◆ **DATA SUPPLIED**
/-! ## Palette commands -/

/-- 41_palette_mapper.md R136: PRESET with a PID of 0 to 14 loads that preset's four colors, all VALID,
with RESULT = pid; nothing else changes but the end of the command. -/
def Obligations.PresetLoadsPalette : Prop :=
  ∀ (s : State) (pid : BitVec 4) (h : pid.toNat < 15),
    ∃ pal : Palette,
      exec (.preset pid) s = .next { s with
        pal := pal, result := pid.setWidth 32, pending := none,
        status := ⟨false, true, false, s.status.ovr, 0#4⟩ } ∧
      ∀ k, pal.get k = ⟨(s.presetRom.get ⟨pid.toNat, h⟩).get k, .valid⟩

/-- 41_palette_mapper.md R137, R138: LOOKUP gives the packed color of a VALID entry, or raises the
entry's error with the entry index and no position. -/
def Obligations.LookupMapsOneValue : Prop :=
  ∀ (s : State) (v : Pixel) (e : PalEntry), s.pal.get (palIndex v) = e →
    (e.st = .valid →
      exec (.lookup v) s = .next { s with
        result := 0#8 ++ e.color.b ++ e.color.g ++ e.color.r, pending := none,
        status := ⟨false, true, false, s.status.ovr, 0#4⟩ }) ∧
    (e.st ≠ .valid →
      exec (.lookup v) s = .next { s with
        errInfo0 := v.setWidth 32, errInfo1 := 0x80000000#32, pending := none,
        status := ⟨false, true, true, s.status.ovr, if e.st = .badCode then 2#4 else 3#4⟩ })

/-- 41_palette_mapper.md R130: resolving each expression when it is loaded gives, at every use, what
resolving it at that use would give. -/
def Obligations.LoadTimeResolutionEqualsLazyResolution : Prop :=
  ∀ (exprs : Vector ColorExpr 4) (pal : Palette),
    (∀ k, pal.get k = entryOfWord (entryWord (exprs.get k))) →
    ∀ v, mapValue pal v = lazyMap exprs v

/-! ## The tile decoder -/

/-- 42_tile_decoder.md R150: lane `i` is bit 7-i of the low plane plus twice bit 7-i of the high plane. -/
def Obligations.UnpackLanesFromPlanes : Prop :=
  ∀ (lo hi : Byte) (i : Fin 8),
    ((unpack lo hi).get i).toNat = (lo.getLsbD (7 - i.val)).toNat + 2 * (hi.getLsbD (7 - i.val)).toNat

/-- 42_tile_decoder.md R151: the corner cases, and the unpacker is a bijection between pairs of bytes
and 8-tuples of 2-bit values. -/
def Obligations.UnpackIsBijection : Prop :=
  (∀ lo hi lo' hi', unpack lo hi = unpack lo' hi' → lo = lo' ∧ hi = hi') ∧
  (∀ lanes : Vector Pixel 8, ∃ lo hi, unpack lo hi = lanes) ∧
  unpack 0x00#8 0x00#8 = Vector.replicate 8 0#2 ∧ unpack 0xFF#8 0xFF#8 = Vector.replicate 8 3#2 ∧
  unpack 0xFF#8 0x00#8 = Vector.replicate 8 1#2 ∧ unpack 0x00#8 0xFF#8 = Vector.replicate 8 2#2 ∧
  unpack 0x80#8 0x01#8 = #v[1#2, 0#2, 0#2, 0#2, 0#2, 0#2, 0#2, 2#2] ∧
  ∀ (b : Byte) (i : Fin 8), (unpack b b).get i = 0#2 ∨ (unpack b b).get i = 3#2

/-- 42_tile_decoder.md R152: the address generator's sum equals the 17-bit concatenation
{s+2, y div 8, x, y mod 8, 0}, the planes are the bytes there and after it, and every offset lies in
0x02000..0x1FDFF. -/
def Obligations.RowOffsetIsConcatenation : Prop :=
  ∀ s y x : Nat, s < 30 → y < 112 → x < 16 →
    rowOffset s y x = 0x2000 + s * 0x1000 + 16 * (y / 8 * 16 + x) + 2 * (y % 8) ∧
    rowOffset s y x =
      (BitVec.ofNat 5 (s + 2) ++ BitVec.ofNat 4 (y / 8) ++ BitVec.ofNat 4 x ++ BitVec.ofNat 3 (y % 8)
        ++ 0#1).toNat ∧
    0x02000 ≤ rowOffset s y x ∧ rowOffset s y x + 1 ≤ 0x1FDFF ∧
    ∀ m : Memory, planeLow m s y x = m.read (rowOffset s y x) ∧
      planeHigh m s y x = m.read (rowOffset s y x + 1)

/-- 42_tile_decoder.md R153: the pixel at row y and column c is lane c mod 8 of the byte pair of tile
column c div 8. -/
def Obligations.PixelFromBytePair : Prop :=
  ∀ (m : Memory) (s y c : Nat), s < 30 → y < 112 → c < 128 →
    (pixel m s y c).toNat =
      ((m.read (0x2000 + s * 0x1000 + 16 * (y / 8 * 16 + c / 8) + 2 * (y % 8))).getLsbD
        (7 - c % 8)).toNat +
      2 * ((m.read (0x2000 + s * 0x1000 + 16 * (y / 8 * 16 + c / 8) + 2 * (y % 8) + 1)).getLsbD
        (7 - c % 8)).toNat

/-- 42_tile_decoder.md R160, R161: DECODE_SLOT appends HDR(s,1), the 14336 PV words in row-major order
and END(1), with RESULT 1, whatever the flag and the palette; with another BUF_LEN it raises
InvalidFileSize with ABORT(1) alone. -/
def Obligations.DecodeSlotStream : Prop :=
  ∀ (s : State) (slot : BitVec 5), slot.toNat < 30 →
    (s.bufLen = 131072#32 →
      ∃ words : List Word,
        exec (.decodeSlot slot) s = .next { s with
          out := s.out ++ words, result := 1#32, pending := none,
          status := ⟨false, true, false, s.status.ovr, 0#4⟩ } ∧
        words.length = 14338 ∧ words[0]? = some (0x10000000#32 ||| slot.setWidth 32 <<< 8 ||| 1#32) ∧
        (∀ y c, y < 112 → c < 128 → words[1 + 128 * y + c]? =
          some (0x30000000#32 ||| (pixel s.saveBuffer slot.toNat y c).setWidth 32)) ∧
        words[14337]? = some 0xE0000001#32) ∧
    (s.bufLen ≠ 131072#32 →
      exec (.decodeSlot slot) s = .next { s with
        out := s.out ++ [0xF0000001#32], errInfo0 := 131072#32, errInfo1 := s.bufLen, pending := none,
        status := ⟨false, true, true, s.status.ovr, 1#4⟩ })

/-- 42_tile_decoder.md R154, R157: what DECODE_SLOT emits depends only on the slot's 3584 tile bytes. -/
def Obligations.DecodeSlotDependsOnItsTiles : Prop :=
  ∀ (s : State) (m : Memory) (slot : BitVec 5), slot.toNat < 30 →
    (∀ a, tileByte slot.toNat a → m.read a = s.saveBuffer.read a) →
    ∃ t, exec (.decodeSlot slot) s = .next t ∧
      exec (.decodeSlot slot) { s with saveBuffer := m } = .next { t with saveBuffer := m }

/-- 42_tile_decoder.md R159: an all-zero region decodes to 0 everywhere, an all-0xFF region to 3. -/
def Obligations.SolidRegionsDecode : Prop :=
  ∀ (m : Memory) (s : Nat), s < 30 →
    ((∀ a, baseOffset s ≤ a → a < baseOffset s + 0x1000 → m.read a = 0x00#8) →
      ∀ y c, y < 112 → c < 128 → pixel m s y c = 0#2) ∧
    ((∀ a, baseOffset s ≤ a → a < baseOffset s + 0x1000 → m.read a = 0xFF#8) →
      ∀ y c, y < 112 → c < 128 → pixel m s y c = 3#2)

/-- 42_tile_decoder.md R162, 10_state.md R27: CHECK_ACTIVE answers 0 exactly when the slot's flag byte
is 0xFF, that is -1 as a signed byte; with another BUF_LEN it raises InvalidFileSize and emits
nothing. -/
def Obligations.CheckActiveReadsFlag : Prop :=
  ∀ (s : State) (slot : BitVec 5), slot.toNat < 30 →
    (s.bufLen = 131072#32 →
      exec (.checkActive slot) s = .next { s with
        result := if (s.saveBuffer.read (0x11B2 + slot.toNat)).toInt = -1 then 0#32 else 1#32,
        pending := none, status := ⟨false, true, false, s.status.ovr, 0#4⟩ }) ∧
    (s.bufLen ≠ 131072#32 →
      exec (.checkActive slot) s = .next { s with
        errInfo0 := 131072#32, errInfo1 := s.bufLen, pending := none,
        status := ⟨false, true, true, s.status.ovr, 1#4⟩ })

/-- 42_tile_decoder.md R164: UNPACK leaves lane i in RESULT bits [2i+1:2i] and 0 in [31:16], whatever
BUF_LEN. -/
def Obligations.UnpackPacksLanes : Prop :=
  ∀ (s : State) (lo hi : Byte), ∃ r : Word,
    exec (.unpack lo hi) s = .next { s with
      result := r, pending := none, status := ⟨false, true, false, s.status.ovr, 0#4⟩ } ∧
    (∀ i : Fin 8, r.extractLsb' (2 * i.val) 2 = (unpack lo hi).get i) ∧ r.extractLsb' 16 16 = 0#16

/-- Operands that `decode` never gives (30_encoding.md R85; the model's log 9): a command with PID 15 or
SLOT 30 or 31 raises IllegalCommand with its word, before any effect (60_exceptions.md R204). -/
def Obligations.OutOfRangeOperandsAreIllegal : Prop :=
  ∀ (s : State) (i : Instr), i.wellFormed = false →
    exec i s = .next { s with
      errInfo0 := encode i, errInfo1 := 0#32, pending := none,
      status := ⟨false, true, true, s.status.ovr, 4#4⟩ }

◆ **REQUIRED WORK**
Lines from the top of the entries above to the line that contains "errInfo0 := v.setWidth" should be set down exactly, please, with both ends kept and nothing added.

◆ **SOLUTION FOR THIS EXERCISE**
/-! ## Palette commands -/

/-- 41_palette_mapper.md R136: PRESET with a PID of 0 to 14 loads that preset's four colors, all VALID,
with RESULT = pid; nothing else changes but the end of the command. -/
def Obligations.PresetLoadsPalette : Prop :=
  ∀ (s : State) (pid : BitVec 4) (h : pid.toNat < 15),
    ∃ pal : Palette,
      exec (.preset pid) s = .next { s with
        pal := pal, result := pid.setWidth 32, pending := none,
        status := ⟨false, true, false, s.status.ovr, 0#4⟩ } ∧
      ∀ k, pal.get k = ⟨(s.presetRom.get ⟨pid.toNat, h⟩).get k, .valid⟩

/-- 41_palette_mapper.md R137, R138: LOOKUP gives the packed color of a VALID entry, or raises the
entry's error with the entry index and no position. -/
def Obligations.LookupMapsOneValue : Prop :=
  ∀ (s : State) (v : Pixel) (e : PalEntry), s.pal.get (palIndex v) = e →
    (e.st = .valid →
      exec (.lookup v) s = .next { s with
        result := 0#8 ++ e.color.b ++ e.color.g ++ e.color.r, pending := none,
        status := ⟨false, true, false, s.status.ovr, 0#4⟩ }) ∧
    (e.st ≠ .valid →
      exec (.lookup v) s = .next { s with
        errInfo0 := v.setWidth 32, errInfo1 := 0x80000000#32, pending := none,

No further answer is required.